By John Mulderig, Catholic News Service

NEW YORK - Silence may indeed be golden. But the comedy "A Thousand Words" (DreamWorks) -- which lumbers forth from an elaborate premise whereby a fast-talking literary agent must learn to hold his peace or kick the bucket -- turns out to be about 90 minutes worth of barely alloyed lead.

Eddie Murphy plays slickster Jack McCall, whose career marketing manuscripts brings him into contact with nice-guy guru and author Dr. Sinja (Cliff Curtis). Jack's habitual insincerity, however, soon puts him on Sinja's (and, so we're meant to infer, the cosmos') bad side and he finds himself cursed.

According to the terms of the jinx, each word Jack speaks causes a leaf to fall from a tree that has magically sprouted in his backyard. Once the branches are bare, he'll die. By the time Jack figures all of that out -- and the audience, though wearied, is well ahead of him on this -- he has only the titular amount of vocabulary left.

Jack's sudden reticence stymies not only his career (Clark Duke plays his beleaguered office assistant Aaron) but his heretofore happy marriage to wife Caroline (Kerry Washington) as well.

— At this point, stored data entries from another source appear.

-- ==== Sys2Proof/Machine/Step.lean ====
section
/-! DEFINITION. The step of the machine, and the host's way to place an instruction for it. -/

namespace Sys2Proof.Machine

/-- One step of the machine. -/
def step (s : State) : Host.Outcome State Fault Refusal := runStep s

/-- `s` with an opcode-table word as the instruction the next step runs. -/
def State.withFetchWord (s : State) (nbits w : Nat) : State := placeTableWord s nbits w

end Sys2Proof.Machine
end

There's mugging galore, but little hilarity in director Brian Robbins' barren comedy. And, when screenwriter Steve Koren's script turns serious about two-thirds of the way through, it mixes fruitful messages about marital fidelity and the importance of family life with shady New Age-style spirituality.

Thus, Jack's desperate efforts to become charitable, which see him tossing baguettes of French bread to Skid Row hobos and donating his expensive watch to fund-raising nuns, only to take it back again, gain him nothing. But reaching out to Caroline and to his Alzheimer's-afflicted mom (Ruby Dee) and resolving his long-standing emotional impasse with his deceased father, taken together, do -- so to speak -- the trick.

Along the way, Sinja offers some gobbledygook guidance, and Caroline dons leather to "spice up" -- and save -- her marriage. Though she briefly handcuffs Jack, it's the folks in the audience who may feel shackled by these flimsy proceedings.

The film contains mature content, including scenes of aberrant sensuality within marriage and incidental gay characters, a few uses of profanity, at least one instance of the F-word, considerable crude and crass language and an obscene gesture. The Catholic News Service classification is A-III -- adults. The Motion Picture Association of America rating is PG-13 -- parents strongly cautioned. Some material may be inappropriate for children under 13.